Department of Medical Pharmacology and Physiology, University of Missouri School of Medicine, Columbia, MO 65212, USA.
J Mol Cell Cardiol. 2012 Jan;52(1):93-104. doi: 10.1016/j.yjmcc.2011.10.011. Epub 2011 Oct 23.
While ethanol intake at high levels (3-4 or more drinks), either in acute (occasional binge drinking) or chronic (daily) settings, increases the risk for myocardial infarction and stroke, an inverse relationship between regular consumption of alcoholic beverages at light to moderate levels (1-2 drinks per day) and cardiovascular risk has been consistently noted in a large number of epidemiologic studies. Although initially attributed to polyphenolic antioxidants in red wine, subsequent work has established that the ethanol component contributes to the beneficial effects associated with moderate intake of alcoholic beverages regardless of type (red versus white wine, beer, spirits). Concerns have been raised with regard to interpretation of epidemiologic evidence for this association including heterogeneity of the reference groups examined in many studies, different lifestyles of moderate drinkers versus abstainers, and favorable risk profiles in moderate drinkers. However, better controlled epidemiologic studies and especially work conducted in animal models and cell culture systems have substantiated this association and clearly established a cause and effect relationship between alcohol consumption and reductions in tissue injury induced by ischemia/reperfusion (I/R), respectively. The aims of this review are to summarize the epidemiologic evidence supporting the effectiveness of ethanol ingestion in reducing the likelihood of adverse cardiovascular events such as myocardial infarction and ischemic stroke, even in patients with co-existing risk factors, to discuss the ideal quantities, drinking patterns, and types of alcoholic beverages that confer protective effects in the cardiovascular system, and to review the findings of recent experimental studies directed at uncovering the mechanisms that underlie the cardiovascular protective effects of antecedent ethanol ingestion. Mechanistic interrogation of the signaling pathways invoked by antecedent ethanol ingestion may point the way towards development of new therapeutic approaches that mimic the powerful protective effects of socially relevant alcohol intake to limit I/R injury, but minimize the negative psychosocial impact and pathologic outcomes that also accompany consumption of ethanol.
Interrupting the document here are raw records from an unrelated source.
/-! ### The trace and configuration spaces as they read -/

/-- A register of the trace space (R24, R425). -/
def traceReg (s : State) (o : Nat) : Option Word :=
  if o < 0x3000000 ∧ o % 0x1000000 < 0x1000 then
    let r := lookD s.rings (o / 0x1000000 * 64 + o % 0x1000000 / 0x40) Ring.reset
    match o % 0x40 with
    | 0x00 => some r.trctl
    | 0x08 => some r.trbase
    | 0x10 => some (BitVec.ofNat 64 r.size)
    | 0x18 => some (BitVec.ofNat 64 r.head)
    | 0x20 => some (BitVec.ofNat 64 r.tail)
    | 0x28 => some (BitVec.ofNat 64 r.lost)
    | _ => none
  else none

/-- An element's way tags (R185). -/
def tagsWord (y : Core) (e : Nat) : Word :=
  (List.range 4).foldl (fun w j =>
    let x := wayOf y e j
    w ||| place (if x.v then 1 else 0) (16 * j + 15) ||| place (if x.jig then 1 else 0) (16 * j + 14)) 0

/-- A word of the configuration space (R22, R185); reserved offsets read as zero. -/
def cfgReg (s : State) (o : Nat) : Word :=
  let y := coreOf s (o / 0x100000)
  let a := o % 0x100000
  if Config.cores ≤ o / 0x100000 then 0
  else if a < 0x20000 then recWord (wayBytes (wayOf y (a / 0x800) (a / 0x200 % 4))) (a % 0x200)
  else if a < 0x20000 + 72 * 0x400 then
    recWord (boxBytes (lookD y.boxes ((a - 0x20000) / 0x100) BoxWay.reset)) (a % 0x100)
  else if 0x40000 ≤ a ∧ a < 0x40200 then tagsWord y ((a - 0x40000) / 8)
  else if 0x40200 ≤ a ∧ a < 0x40220 then (ctxIn y ((a - 0x40200) / 8)).image
  else 0

/-- What an aligned 8-byte word of the three spaces reads as; none where nothing answers. -/
def spaceReg (s : State) (pa : Nat) : Option Word :=
  if pa < Config.cfgBase then deviceReg s (pa - Config.regBase)
  else if pa < Config.trcBase then some (cfgReg s (pa - Config.cfgBase))
  else traceReg s (pa - Config.trcBase)

/-- ACCESS of a refused access of the three spaces (R43). -/
def spaceAcc (pa : Nat) (write : Bool) : Nat :=
  if Config.cfgBase ≤ pa && pa < Config.trcBase then (if write then 4 else 0) else 5

/-- Whether an access of the three spaces has a width and an alignment they take (R20). -/
def spaceForm (pa n : Nat) : Bool := (n == 4 || n == 8) && pa % n == 0

/-- The 4 or 8 bytes an access names within its word. -/
def partOf (pa n : Nat) (v : Word) : Word :=
  if n = 8 then v else if pa % 8 = 4 then v >>> 32 else v &&& 0xFFFFFFFF

/-- A read of the three spaces. -/
def spaceRead (s : State) (r : Src) (pa n : Nat) : State × Option Word :=
  if !privileged r || !spaceForm pa n || !isDevice pa then (refuse s r 1 pa (spaceAcc pa false), none)
  else
    match spaceReg s (pa / 8 * 8) with
    | some v => (answer s (natLE n (partOf pa n v).toNat), some (partOf pa n v))
    | none => (refuse s r 1 pa (spaceAcc pa false), none)

/-! ### Writes: hub -/

/-- A write that is refused, or its effect. -/
abbrev RegWrite := Option State

/-- Appends a queue's staged packet (R380). -/
def ringBell (s : State) (q : Nat) : State :=
  let x := queueOf s q
  match appendPacket s q ((List.range 8).map fun i => lookD x.staging i 0) with
  | (t, true) => t
  | (t, false) => modQueue t q fun y => { y with refuse := 0x0F }

/-- A write of a queue's registers. -/
def writeQueue (s : State) (q o : Nat) (v : Word) : RegWrite :=
  match o with
  | 0 => if 16 < field v 47 5 then none else some (modQueue s q fun x => { x with qcfg := v >>> 41 <<< 41 })
  | 0x10 => some (if v.getLsbD 0 then ringBell s q else s)
  | _ => some s

/-- A write of JOBCTL. -/
def writeJobctl (s : State) (a : Nat) (v : Word) : State :=
  let t := modJob s a fun j => { j with pq := BitVec.ofNat 7 (field v 41 7), tact := v.getLsbD 5 }
  if v.getLsbD 4 then killJob t a else t

/-- A write of a clamp block's registers but CLAMPCMD. -/
def writeClamp (s : State) (a o : Nat) (v : Word) : RegWrite :=
  if o = 0 then (if field v 0 4 = 0 then none else some (modJob s a fun j => { j with lag := v.setWidth 4 }))
  else if o = 0x20 then some (modJob s a fun j => { j with cmdtick := v })
  else if o = 0x160 then some (modJob s a fun j => { j with ckctl := BitVec.ofNat 16 (field v 48 16) })
  else if o = 0x168 then
    if 12 < field v 0 5 then none else some (modJob s a fun j => { j with cklog := v &&& 0x000FFFFFFFF0001F })
  else (clampReg (jobOf s a) o).map fun _ => s

/-- Whether a job runs at level 2 on the device. -/
def levelTwo (s : State) : Bool := s.jobs.any fun p => p.2.level == 2 && s.tasks.any fun t => t.asid.toNat == p.1 && !t.retired

/-- A change of EPOCH or PER: the boundaries passed are those of the new grid. -/
def setTick (s : State) (t : Time) : State := { s with time := { t with ticked := BitVec.ofNat 64 (tickAt t t.ptime.toNat) } }

/-- A write of VFWIN (R433). -/
def writeVfwin (s : State) (n : Nat) (v : Word) : RegWrite :=
  let base := field v 30 10
  let limit := field v 0 7
  if 64 < limit ∨ 384 < base + limit then none
  else some { s with vfwin := put s.vfwin n (place base 30 ||| BitVec.ofNat 64 limit) }

/-- A write of a hub register. -/
def writeHub (s : State) (r : Src) (o : Nat) (v : Word) : RegWrite :=
  if 0x10000 ≤ o ∧ o < 0x11000 then writeQueue s ((o - 0x10000) / 32) (o % 32) v
  else if o = 0x11000 then some (queueReset s (field v 0 7) (field v 56 8))
  else if 0x20000 ≤ o ∧ o < 0x28000 then some (writeJobctl s ((o - 0x20000) / 8) v)
  else if 0x40000 ≤ o ∧ o < 0x240000 then
    if o % 0x200 = 0x18 then some (clampCmd s r ((o - 0x40000) / 0x200) v) else writeClamp s ((o - 0x40000) / 0x200) (o % 0x200) v
  else if o = 0x300008 then (if levelTwo s then none else some (setTick s { s.time with epoch := v }))
  else if o = 0x300010 then
    if levelTwo s ∨ field v 0 6 = 0 then none else some (setTick s { s.time with per := v.setWidth 6 })
  else if o = 0x310000 then some { s with exid := v.setWidth 12 }
  else if o = 0x330000 then some { s with pwrlim := v }
  else if o = 0x340000 ∨ o = 0x340008 then some (if v.getLsbD 0 then dieReset s ((o - 0x340000) / 8) else s)
  else if o = 0x340010 then some (if v.getLsbD 0 then deviceReset s else s)
  else if 0x350000 ≤ o ∧ o < 0x350080 then writeVfwin s ((o - 0x350000) / 8) v
  else (hubReg s o).map fun _ => s

/-! ### Writes: cores -/

/-- TRAPREQ.DONE retires a TRAP that waits (R249). -/
def trapDone (s : State) (c k : Nat) : State :=
  let x := ctxOf s c k
  if x.r.trapPend then
    markProgress (modCtx s c k fun y => { y with r := { y.r with trapPend := false }, seq := seqRetired y.seq 1 }) c k
  else s

/-- Whether 2 KiB or 64 KiB from an address lie in HBM4. -/
def hbmRange (a n : Nat) : Bool := isHbm a && isHbm (a + n - 1)

/-- A write of a context register. -/
def writeCtx (s : State) (c k o : Nat) (v : Word) : RegWrite :=
  let x := ctxOf s c k
  let set (f : CtxRegs → CtxRegs) : RegWrite := some (modRegs s c k f)
  match o with
  | 0x000 => if field v 1 11 = 0 then set fun r => { r with xlroot := v } else none
  | 0x008 => if hbmRange (field v 11 41 * 2048) 2048 then set fun r => { r with fqctl := v } else none
  | 0x010 => if tailOk x.r (v.extractLsb' 8 6) then some (releaseTo s c k (v.extractLsb' 8 6)) else none
  | 0x018 => if 16 < field v 0 5 then none else set fun r => { r with tenant := v.setWidth 5 }
  | 0x020 => if hbmRange (field v 16 36 * 65536) 65536 then set fun r => { r with ovfbase := v } else none
  | 0x038 => some (if v.getLsbD 0 then trapDone s c k else s)
  | 0x050 => set fun r => if v.getLsbD 63 then { r with firstx := r.firstx &&& 0x7FFFFFFFFFFFFFFF } else r
  | 0x058 => set fun r => { r with wdlim := v.setWidth 32 }
  | 0x060 => set fun r => if v.getLsbD 63 then { r with poisaddr := r.poisaddr &&& 0x7FFFFFFFFFFFFFFF } else r
  | 0x100 => set fun r => { r with dbgsel := v &&& 0xFFFF }
  | 0x108 => (selected x).map fun t => dbgWrite s c k t v
  | 0x110 => set fun r => { r with plystale := r.plystale && !v.getLsbD 1, lddrop := r.lddrop && !v.getLsbD 0 }
  | _ => (ctxReg x o).map fun _ => s

/-- EN := 1 starts metering window 0 with every bucket full (R106). -/
def writeBwctl (s : State) (c : Nat) (v : Word) : State :=
  modCore s c fun y =>
    if v.getLsbD 0 then
      { y with bwEn := true, bwStart := s.cycle, share := y.shareNext, active := []
               bucket := (List.range 17).map fun t => (t, ((lookD y.shareNext t 0 * 4096 : Nat) : Int)) }
    else { y with bwEn := false }

/-- A tenant's share, in force at the next refill (R106). -/
def writeShare (s : State) (c t : Nat) (v : Word) : RegWrite :=
  let y := coreOf s c
  let n := field v 0 7
  let others := (List.range 17).foldl (fun a u => if u = t then a else a + lookD y.shareNext u 0) 0
  if 64 < n ∨ 64 < others + n then none else some (setCore s c { y with shareNext := put y.shareNext t n })

/-- Sets a counter of 32 bits by its offset. -/
def setCounter (y : Core) (o : Nat) (v : W32) : Core :=
  if o < 0xC000 then
    let i := (o - 0xB000) / 4
    { y with elems := put y.elems (i / 4) { elemIn y (i / 4) with ovfs := put (elemIn y (i / 4)).ovfs (i % 4) v } }
  else
    let i := (o - 0xC000) / 4
    { y with elems := put y.elems (i / 64) { elemIn y (i / 64) with hist := put (elemIn y (i / 64)).hist (i % 64) v } }

/-- A write of a core's register. -/
def writeCore (s : State) (c o : Nat) (v : Word) : RegWrite :=
  if o < 0x4000 then writeCtx s c (o / 0x1000) (o % 0x1000) v
  else if o = 0x8000 then some (writeBwctl s c v)
  else if 0x8008 ≤ o ∧ o < 0x8090 then writeShare s c ((o - 0x8008) / 8) v
  else if o = 0x9800 then some (if v.getLsbD 0 then coreReset s c else s)
  else if o = 0xA008 then some (modCore s c fun y => { y with mq := { y.mq with psel := v &&& 0x1FFF } })
  else if o = 0xB800 then some (modCore s c fun y => { y with sp := (v &&& 0x000FFFFFFFFFF001, y.sp.2) })
  else if o = 0xB808 then
    some (modCore s c fun y => { y with sp := (y.sp.1, (v &&& 0x1FF0000) ||| (y.sp.2.1 &&& 0x1FF), y.sp.2.2) })
  else if o = 0xB810 then some (modCore s c fun y => { y with sp := (y.sp.1, y.sp.2.1, v &&& 0xFFFFFFFF) })
  else if (0xB000 ≤ o ∧ o < 0xB400) ∨ 0xC000 ≤ o then
    some (modCore s c fun y => setCounter (setCounter y o (v.setWidth 32)) (o + 4) (v.extractLsb' 32 32))
  else (coreReg s c o).map fun _ => s

/-! ### Writes: hbmStacks, logs, trace, configuration -/

/-- A write of a base die's register. -/
def writeStack (s : State) (k o : Nat) (v : Word) : RegWrite :=
  match o with
  | 0x00 => some (modStack s k fun x => { x with ce := field v 32 32, ue := field v 0 32 })
  | 0x08 => some (modStack s k fun x => if v.getLsbD 63 then { x with ueaddr := x.ueaddr &&& 0x7FFFFFFFFFFFFFFF } else x)
  | 0x10 => some (modStack s k fun x => { x with period := v.setWidth 8 })
  | _ => (stackReg s k o).map fun _ => s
虽然高剂量(3-4 或更多饮料)的乙醇摄入,无论是急性(偶尔酗酒)还是慢性(每日)摄入,都会增加心肌梗死和中风的风险,但大量流行病学研究一致指出,轻至中度(每天 1-2 饮料)的规律饮酒与心血管风险之间呈反比关系。虽然最初归因于红葡萄酒中的多酚抗氧化剂,但随后的研究已经确定,无论酒精类型(红葡萄酒与白葡萄酒、啤酒、烈酒)如何,乙醇成分都有助于与适度饮酒相关的有益效果。关于这种关联的流行病学证据的解释存在一些担忧,包括许多研究中检查的参考组的异质性、适度饮酒者与戒酒者的不同生活方式,以及适度饮酒者的有利风险特征。然而,更好控制的流行病学研究,特别是在动物模型和细胞培养系统中进行的研究,证实了这种关联,并明确确立了饮酒与缺血/再灌注(I/R)引起的组织损伤减少之间的因果关系。本综述的目的是总结支持乙醇摄入可降低不良心血管事件(如心肌梗死和缺血性中风)发生可能性的流行病学证据,即使在伴有共存危险因素的患者中也是如此,讨论在心血管系统中具有保护作用的理想数量、饮酒模式和类型的酒精饮料,并回顾最近旨在揭示先前乙醇摄入的心血管保护作用的机制的实验研究结果。对先前乙醇摄入引起的信号通路的机制探究可能为开发新的治疗方法指明方向,这些方法模仿社交相关的饮酒对限制 I/R 损伤的强大保护作用,但最大限度地减少了与乙醇消耗相关的负面心理社会影响和病理后果。